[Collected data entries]
====================

-- ==== Sys2Proof/Machine/CellarCmds.lean ====
section
/-! DEFINITION. The commands of chapter 09: the Cellar, the tile caches and tile SRAM. -/

namespace Sys2Proof.Machine

/-- RD_SH (R284). -/
def execRdSh (t : LTile) (line : BitVec 40) (s : State) : Host.Outcome State Fault Refusal :=
  runAll s fun d => d.tileReq t.val line.toNat (.rdSh t.val)

/-- RD_EX (R284). -/
def execRdEx (t : LTile) (line : BitVec 40) (s : State) : Host.Outcome State Fault Refusal :=
  runAll s fun d => d.tileReq t.val line.toNat (.rdEx t.val)

/-- UPGR (R284). -/
def execUpgr (t : LTile) (line : BitVec 40) (s : State) : Host.Outcome State Fault Refusal :=
  runAll s fun d => d.tileReq t.val line.toNat (.upgr t.val)

/-- WB (R284). -/
def execWb (t : LTile) (line : BitVec 40) (s : State) : Host.Outcome State Fault Refusal := runAll s fun d => d.tileWb t.val line.toNat

/-- EVC (R284). -/
def execEvc (t : LTile) (line : BitVec 40) (s : State) : Host.Outcome State Fault Refusal := runAll s fun d => d.tileEvc t.val line.toNat

/-- FLUSH (R284). -/
def execFlush (q : Rq) (line : BitVec 40) (s : State) : Host.Outcome State Fault Refusal :=
  runAll s fun d => d.flushReq q line.toNat .flush 0x18

/-- FLUSH_INV (R284). -/
def execFlushInv (q : Rq) (line : BitVec 40) (s : State) : Host.Outcome State Fault Refusal :=
  runAll s fun d => d.flushReq q line.toNat .flushInv 0x19

/-- DISCARD (R284). -/
def execDiscard (q : Rq) (line : BitVec 40) (s : State) : Host.Outcome State Fault Refusal :=
  runAll s fun d => d.flushReq q line.toNat .discard 0x1A

/-- FENCE (R284). -/
def execFence (q : Rq) (n : Unit16) (s : State) : Host.Outcome State Fault Refusal := runAll s fun d => d.fenceReq q n.val

/-- SNP_INV (R286). -/
def execSnpInv (t : LTile) (line : BitVec 40) (s : State) : Host.Outcome State Fault Refusal :=
  runAll s (whenLive fun d => d.snoopTile t.val line.toNat 1)

/-- SNP_DOWN (R286). -/
def execSnpDown (t : LTile) (line : BitVec 40) (s : State) : Host.Outcome State Fault Refusal :=
  runAll s (whenLive fun d => d.snoopTile t.val line.toNat 2)

/-- SNP_CLEAN (R286). -/
def execSnpClean (t : LTile) (line : BitVec 40) (s : State) : Host.Outcome State Fault Refusal :=
  runAll s (whenLive fun d => d.snoopTile t.val line.toNat 3)

/-- SNP_ACK (R286). -/
def execSnpAck (t : LTile) (line : BitVec 40) (s : State) : Host.Outcome State Fault Refusal :=
  runAll s (whenLive fun d => d.snoopAnswer t.val line.toNat false)

/-- SNP_DATA (R287). -/
def execSnpData (t : LTile) (line : BitVec 40) (s : State) : Host.Outcome State Fault Refusal :=
  runAll s (whenLive fun d => d.snoopAnswer t.val line.toNat true)

/-- LINE_QUEUE_ADVANCE (R288). -/
def execLineQueueAdvance (line : BitVec 40) (s : State) : Host.Outcome State Fault Refusal := runAll s fun d => d.queueAdvance line.toNat

/-- CEL_FILL (R280, R291). -/
def execCelFill (line : BitVec 40) (host : BitVec 2048) (s : State) : Host.Outcome State Fault Refusal :=
  runAll s fun d => d.celFill line.toNat host

/-- SNPINV (R291). -/
def execSnpinvH2D (n : Unit4) (line : BitVec 40) (took : Nat) (s : State) : Host.Outcome State Fault Refusal :=
  runAll s (whenLive fun d => d.hostSnoop n.val line.toNat 1 took)

/-- SNPDATA (R291). -/
def execSnpdataH2D (n : Unit4) (line : BitVec 40) (took : Nat) (s : State) : Host.Outcome State Fault Refusal :=
  runAll s (whenLive fun d => d.hostSnoop n.val line.toNat 2 took)

/-- SNPCUR (R291). -/
def execSnpcurH2D (n : Unit4) (line : BitVec 40) (took : Nat) (s : State) : Host.Outcome State Fault Refusal :=
  runAll s (whenLive fun d => d.hostSnoop n.val line.toNat 3 took)

/-- WALK_FLUSH (R294): a write of CEL_FLUSH_CTL. -/
def execWalkFlush (n : Unit16) (p : Path) (v : Word64) (s : State) : Host.Outcome State Fault Refusal :=
  runAll s (write64 p (0x4000030 + 0x10000 * n.val) v)

/-- WALK_FLUSH_INV (R294). -/
def execWalkFlushInv (n : Unit16) (p : Path) (v : Word64) (s : State) : Host.Outcome State Fault Refusal :=
  runAll s (write64 p (0x4000030 + 0x10000 * n.val) v)

/-- WALK_DISCARD (R294). -/
def execWalkDiscard (n : Unit16) (p : Path) (v : Word64) (s : State) : Host.Outcome State Fault Refusal :=
  runAll s (write64 p (0x4000030 + 0x10000 * n.val) v)

/-- CEL_FLUSH_DONE (R294). -/
def execCelFlushDone (n : Unit16) (s : State) : Host.Outcome State Fault Refusal := runAll s fun d => d.walkDone n.val

/-- CEL_PATROL (R295). -/
def execCelPatrol (n : Unit16) (set : Fin 32768) (e : CelErr) (s : State) : Host.Outcome State Fault Refusal :=
  runAll s fun d => d.celPatrol n.val set.val e

/-- CEL_MODE_WRITE (R293): a write of CEL_CFG. -/
def execCelModeWrite (n : Unit16) (p : Path) (v : Word64) (s : State) : Host.Outcome State Fault Refusal :=
  runAll s (write64 p (0x4000000 + 0x10000 * n.val) v)

/-- CACHE_Q_WRITE (R274): a write of TIL_SRAM_CFG. -/
def execCacheQWrite (t : PTile) (p : Path) (v : Word64) (s : State) : Host.Outcome State Fault Refusal :=
  runAll s (write64 p (0x1000100 + 0x10000 * t.val) v)

/-- TIL_SRAM_PATROL (R273). -/
def execTilSramPatrol (t : PTile) (unit : Fin 32768) (u : Upset) (s : State) : Host.Outcome State Fault Refusal :=
  runAll s (whenLive fun d => d.sramPatrol t.val unit.val u)

end Sys2Proof.Machine
end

====================

> [Exercise details]:
Please be sure to repeat every entry exactly.

> [Result]:
-- ==== Sys2Proof/Machine/CellarCmds.lean ====
section
/-! DEFINITION. The commands of chapter 09: the Cellar, the tile caches and tile SRAM. -/

namespace Sys2Proof.Machine

/-- RD_SH (R284). -/
def execRdSh (t : LTile) (line : BitVec 40) (s : State) : Host.Outcome State Fault Refusal :=
  runAll s fun d => d.tileReq t.val line.toNat (.rdSh t.val)

/-- RD_EX (R284). -/
def execRdEx (t : LTile) (line : BitVec 40) (s : State) : Host.Outcome State Fault Refusal :=
  runAll s fun d => d.tileReq t.val line.toNat (.rdEx t.val)

/-- UPGR (R284). -/
def execUpgr (t : LTile) (line : BitVec 40) (s : State) : Host.Outcome State Fault Refusal :=
  runAll s fun d => d.tileReq t.val line.toNat (.upgr t.val)

/-- WB (R284). -/
def execWb (t : LTile) (line : BitVec 40) (s : State) : Host.Outcome State Fault Refusal := runAll s fun d => d.tileWb t.val line.toNat

/-- EVC (R284). -/
def execEvc (t : LTile) (line : BitVec 40) (s : State) : Host.Outcome State Fault Refusal := runAll s fun d => d.tileEvc t.val line.toNat

/-- FLUSH (R284). -/
def execFlush (q : Rq) (line : BitVec 40) (s : State) : Host.Outcome State Fault Refusal :=
  runAll s fun d => d.flushReq q line.toNat .flush 0x18

/-- FLUSH_INV (R284). -/
def execFlushInv (q : Rq) (line : BitVec 40) (s : State) : Host.Outcome State Fault Refusal :=
  runAll s fun d => d.flushReq q line.toNat .flushInv 0x19

/-- DISCARD (R284). -/
def execDiscard (q : Rq) (line : BitVec 40) (s : State) : Host.Outcome State Fault Refusal :=
  runAll s fun d => d.flushReq q line.toNat .discard 0x1A

/-- FENCE (R284). -/
def execFence (q : Rq) (n : Unit16) (s : State) : Host.Outcome State Fault Refusal := runAll s fun d => d.fenceReq q n.val

/-- SNP_INV (R286). -/
def execSnpInv (t : LTile) (line : BitVec 40) (s : State) : Host.Outcome State Fault Refusal :=
  runAll s (whenLive fun d => d.snoopTile t.val line.toNat 1)

/-- SNP_DOWN (R286). -/
def execSnpDown (t : LTile) (line : BitVec 40) (s : State) : Host.Outcome State Fault Refusal :=
  runAll s (whenLive fun d => d.snoopTile t.val line.toNat 2)

/-- SNP_CLEAN (R286). -/
def execSnpClean (t : LTile) (line : BitVec 40) (s : State) : Host.Outcome State Fault Refusal :=
  runAll s (whenLive fun d => d.snoopTile t.val line.toNat 3)

/-- SNP_ACK (R286). -/
def execSnpAck (t : LTile) (line : BitVec 40) (s : State) : Host.Outcome State Fault Refusal :=
  runAll s (whenLive fun d => d.snoopAnswer t.val line.toNat false)

/-- SNP_DATA (R287). -/
def execSnpData (t : LTile) (line : BitVec 40) (s : State) : Host.Outcome State Fault Refusal :=
  runAll s (whenLive fun d => d.snoopAnswer t.val line.toNat true)

/-- LINE_QUEUE_ADVANCE (R288). -/
def execLineQueueAdvance (line : BitVec 40) (s : State) : Host.Outcome State Fault Refusal := runAll s fun d => d.queueAdvance line.toNat

/-- CEL_FILL (R280, R291). -/
def execCelFill (line : BitVec 40) (host : BitVec 2048) (s : State) : Host.Outcome State Fault Refusal :=
  runAll s fun d => d.celFill line.toNat host

/-- SNPINV (R291). -/
def execSnpinvH2D (n : Unit4) (line : BitVec 40) (took : Nat) (s : State) : Host.Outcome State Fault Refusal :=
  runAll s (whenLive fun d => d.hostSnoop n.val line.toNat 1 took)

/-- SNPDATA (R291). -/
def execSnpdataH2D (n : Unit4) (line : BitVec 40) (took : Nat) (s : State) : Host.Outcome State Fault Refusal :=
  runAll s (whenLive fun d => d.hostSnoop n.val line.toNat 2 took)

/-- SNPCUR (R291). -/
def execSnpcurH2D (n : Unit4) (line : BitVec 40) (took : Nat) (s : State) : Host.Outcome State Fault Refusal :=
  runAll s (whenLive fun d => d.hostSnoop n.val line.toNat 3 took)

/-- WALK_FLUSH (R294): a write of CEL_FLUSH_CTL. -/
def execWalkFlush (n : Unit16) (p : Path) (v : Word64) (s : State) : Host.Outcome State Fault Refusal :=
  runAll s (write64 p (0x4000030 + 0x10000 * n.val) v)

/-- WALK_FLUSH_INV (R294). -/
def execWalkFlushInv (n : Unit16) (p : Path) (v : Word64) (s : State) : Host.Outcome State Fault Refusal :=
  runAll s (write64 p (0x4000030 + 0x10000 * n.val) v)

/-- WALK_DISCARD (R294). -/
def execWalkDiscard (n : Unit16) (p : Path) (v : Word64) (s : State) : Host.Outcome State Fault Refusal :=
  runAll s (write64 p (0x4000030 + 0x10000 * n.val) v)

/-- CEL_FLUSH_DONE (R294). -/
def execCelFlushDone (n : Unit16) (s : State) : Host.Outcome State Fault Refusal := runAll s fun d => d.walkDone n.val

/-- CEL_PATROL (R295). -/
def execCelPatrol (n : Unit16) (set : Fin 32768) (e : CelErr) (s : State) : Host.Outcome State Fault Refusal :=
  runAll s fun d => d.celPatrol n.val set.val e

/-- CEL_MODE_WRITE (R293): a write of CEL_CFG. -/
def execCelModeWrite (n : Unit16) (p : Path) (v : Word64) (s : State) : Host.Outcome State Fault Refusal :=
  runAll s (write64 p (0x4000000 + 0x10000 * n.val) v)

/-- CACHE_Q_WRITE (R274): a write of TIL_SRAM_CFG. -/
def execCacheQWrite (t : PTile) (p : Path) (v : Word64) (s : State) : Host.Outcome State Fault Refusal :=
  runAll s (write64 p (0x1000100 + 0x10000 * t.val) v)

/-- TIL_SRAM_PATROL (R273). -/
def execTilSramPatrol (t : PTile) (unit : Fin 32768) (u : Upset) (s : State) : Host.Outcome State Fault Refusal :=
  runAll s (whenLive fun d => d.sramPatrol t.val unit.val u)

end Sys2Proof.Machine
end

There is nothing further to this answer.